CÍNTHIA CORTEGOSO
cinthiacortegoso@gmail.com
De Londrina-PR
– Talvez
minhas lembranças sejam mais assustadoras que reconfortantes, porém fiz
história... história que, compreendendo um pouquinho mais agora, na verdade
fora somente ilusão orgulhosa e prepotente. Pobre espírito, desventuroso e
enfraquecido, quanto vagueei no vale do sofrimento, quanto chorei e padeci por
não perceber a grandeza da vida, perfeita criação de Deus.
Julguei-me
superior e agi com vaidade e poderio. Com apenas uma palavra de ordem guiava
milhares de pessoas a caminhos desgostosos e contrariados. Assim me mantive por
algumas décadas; ilusão... triste ilusão. Os indivíduos que me acompanhavam
tinham mais interesse que boa vontade sincera, eles sabiam que algo vantajoso
sempre lhes restaria, por isso estavam por perto, só por isso.
E o puro amor
não me visitou nesses meus dias de poder e nem foi capaz de romper a barreira
do frio orgulho; deveras, o puro amor é sutil e nobre demais para esse tipo de
sentimento; nós é que devemos nos redimir para na simplicidade encontrarmos a
grandeza. Nem as exclusivas roupas, nem o exuberante castelo, nem o poder sobre
um povo, nem o ouro e a riqueza extrema me trouxeram a verdadeira paz que agora
levemente comecei a sentir, pois compreendi que, antes de qualquer posição ou
existência, somos espíritos... eternos, e essa centelha só precisa vivenciar os
reais valores, para encontrar a plenitude estando um pouquinho mais próxima da
luz abençoada do Mestre Jesus.
O que mais
perturba não é a dura perseguição sofrida por irmãos cuja energia vibra na
mesma faixa; o que mais perturba o coração é a própria consciência observadora,
detalhista e impiedosa que insistentemente nos traz os fatos equivocados,
inúmeras vezes... repetidas vezes, à nossa frente, como se continuamente
estivéssemos reincidindo.
Oh, quantos
enganos, quantos dissabores! Quanto tempo desperdiçado, propício apenas para
incontáveis débitos adquiridos.
E não
observei a natureza; não passeei no campo verde de paz; não me encantei com os
pássaros e nem com as lindas flores coloridas; não conversei ao entardecer com
amigos, pois não os tive; não abracei a quem amei; não criei oportunidade de
ajudar as pessoas que, de joelhos, me imploraram; não quis sorrir para as
crianças que me acenaram; nunca toquei a mão, em um cumprimento, de alguém
humilde; não economizei atitudes a fim de alcançar os objetivos necessários
para deter ainda mais poder. Ou melhor, no campo material fui literalmente uma
incontestável infeliz rainha; no campo espiritual, o real, sou uma criatura que
bem recentemente deixou de rastejar, por tempo indeterminado, pelo pântano
sombrio das tristes ações de minha consciência. Nada se perde: nem o bem, nem o
mal.
Só mais
algumas palavras: a vida é o maior gesto de amor que Deus nos concede. Há
poucos meses estou em tratamento. A bondade divina me socorreu depois de tanto
eu me envergonhar e, finalmente, reconhecer que precisava de ajuda. E um dos
socorristas, falaram-me, foi quem me serviu em meu esplêndido castelo de ilusão
na materialidade, mas sua bondade e moral em forma de luz acabam por quase me cegar.
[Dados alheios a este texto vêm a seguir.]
-- ==== Sys2Proof/Machine/Fetch.lean ====
section
/-! DEFINITION. Machine/Fetch.lean: which register set issues, and the chain it issues (R28, R40, R265, R319). -/

namespace Sys2Proof.Machine

/-- One step's time (R5, R24): TIME rises by at least one, QNOW with it at each boundary of 2,048 clk (R339), and the free
values move on. DESIGN CHOICE, log 2. -/
def State.advance (s : State) : State :=
  let now := s.clk + 1 + Config.freeClk s.tick
  { s with clk := now, tick := s.tick + 1, qnow := s.qnow + (now / 2048 - s.clk / 2048) }

/-- A set with a firing that nothing keeps from issuing its next chain. A chain that waits is tested again. A
recovering firing pins first (R383). -/
def RegSet.active (r : RegSet) : Bool :=
  (match r.fir with
    | some f => f.term.isNone && (f.pinned || !f.recovering)
    | none => false) && !r.parked && r.pageWait.isNone && !r.debugStop

/-- Something urgent is ready on a tile and would start at once: its set is free (R28, R164). -/
def State.urgentDue (s : State) (n : Nat) : Bool :=
  match s.mayStart n with
  | some c => s.setFree n c true && s.readyWork n c true
  | none => false

/-- The chain that a set would issue lies in a body that is being rebuilt: it waits (R319). -/
def State.rebuilding (s : State) (r : RegSet) : Bool :=
  match s.sectionAt r.pcc.addr with
  | some (n, _) => (match Map.get? s.capsules n with
    | some k => k.rebuild.isSome
    | none => false)
  | none => false

/-- Whether a set may issue (R28): an urgent firing that is not waiting suspends the normal one, and so does one that is
ready and starts at this boundary; nothing of its own runs on the partner of a pair (R385); Halo issues while its own program counter is live and it is not idle. -/
def State.canIssue (s : State) (u : Unit_) : Bool :=
  let t := s.tile u.tile
  if s.isPartner u.tile && u.set != .keeper then false
  else match u.set with
  | .keeper => t.keeper.pcc.tag && !t.keeper.parked && !t.idle
  | .urgent =>
    let urgent := s.regOf u.tile .urgent
    t.loaded.isSome && urgent.active && !s.rebuilding urgent
  | .normal =>
    let urgent := s.regOf u.tile .urgent
    let normal := s.regOf u.tile .normal
    t.loaded.isSome && normal.active && !s.rebuilding normal &&
      !(urgent.active && !urgent.waiting && !s.rebuilding urgent) && !s.urgentDue u.tile

/-- What the current set would do next: an instruction, a fault of the fetch, a breakpoint that Contrail placed, or
nothing that is an instruction. -/
inductive Fetched where
  | instr (i : Instr)
  | trap (code : BitVec 16)
  | breakpoint
  | bad
  deriving DecidableEq, Repr

/-- The chain at the front of a section's rest carries a repeat prefix (R44). -/
def repeats (hs : List Half) : Bool :=
  match cutChain 4 hs with
  | .ok (ps, _, _) => ps.any (fun h => halfMajor h == 27)
  | .error _ => false

/-- The chain at the program counter has begun: it waits, or some of its elements are done (R91). A breakpoint lies
before it (R322). -/
def RegSet.begun (r : RegSet) (hs : List Half) : Bool := r.waiting || (r.rcnt.remain != 0 && repeats hs)

/-- The chain at the program counter: R107 on PCC, a void body (R319), a breakpoint (R322), the bytes (R39). -/
def State.fetch (s : State) : Fetched :=
  let r := s.reg
  let a := r.pcc.addr
  match r.pcc.checkAccess a 2 (need [permEX]) with
  | some e => .trap e
  | none =>
    match s.sectionAt a with
    | none => .trap Code.capBound
    | some (n, sec) =>
      let void := match Map.get? s.capsules n with
        | some k => k.void
        | none => false
      let breaks := match Map.get? s.capsules n with
        | some k => k.breaks
        | none => []
      let rest := sec.code.drop (portable a / 2)
      if 2 * sec.code.length ≤ portable a then .trap Code.capBound
      else if void then .trap Code.cslVoid
      else if s.tctx.dbg && !r.brkPassed && !r.begun rest && breaks.contains (a / 2 ^ 28 % 16, portable a) then .breakpoint
      else match decode rest with
        | .ok (i, _) => .instr i
        | .error _ => .bad

end Sys2Proof.Machine
end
Agora estou neste verdadeiro castelo pleno de paz; disseram-me que é um
hospital, no entanto, nem fiz muitas perguntas para não os importunar. Para
mim, todos eles são mais anjos que médicos e enfermeiros.
Agradeço-lhe
muito por me ouvir, mas preciso descansar, ainda estou debilitada demais;
entretanto, com disciplina reviverei menos a minha incorreção passada e terei
mais fé na prece que rogo ao Mestre. Você é muito jovem e aprenderá, por meio
de observações como as que compartilhei, a não sofrer tanto.
*
A senhora
saiu amparada por dois cuidadores e nem se deu conta de que a jovem para quem
relatou sua história tinha sido a única filha na existência na qual fora uma
rainha reinante, filha adorável que nunca recebera um carinho, espírito que há
muito a acompanhara, contudo, quando a senhora mais se equilibrar, começará a
discernir e terá também melhores condições de trilhar os caminhos abençoados
que a divina providência sempre apresenta.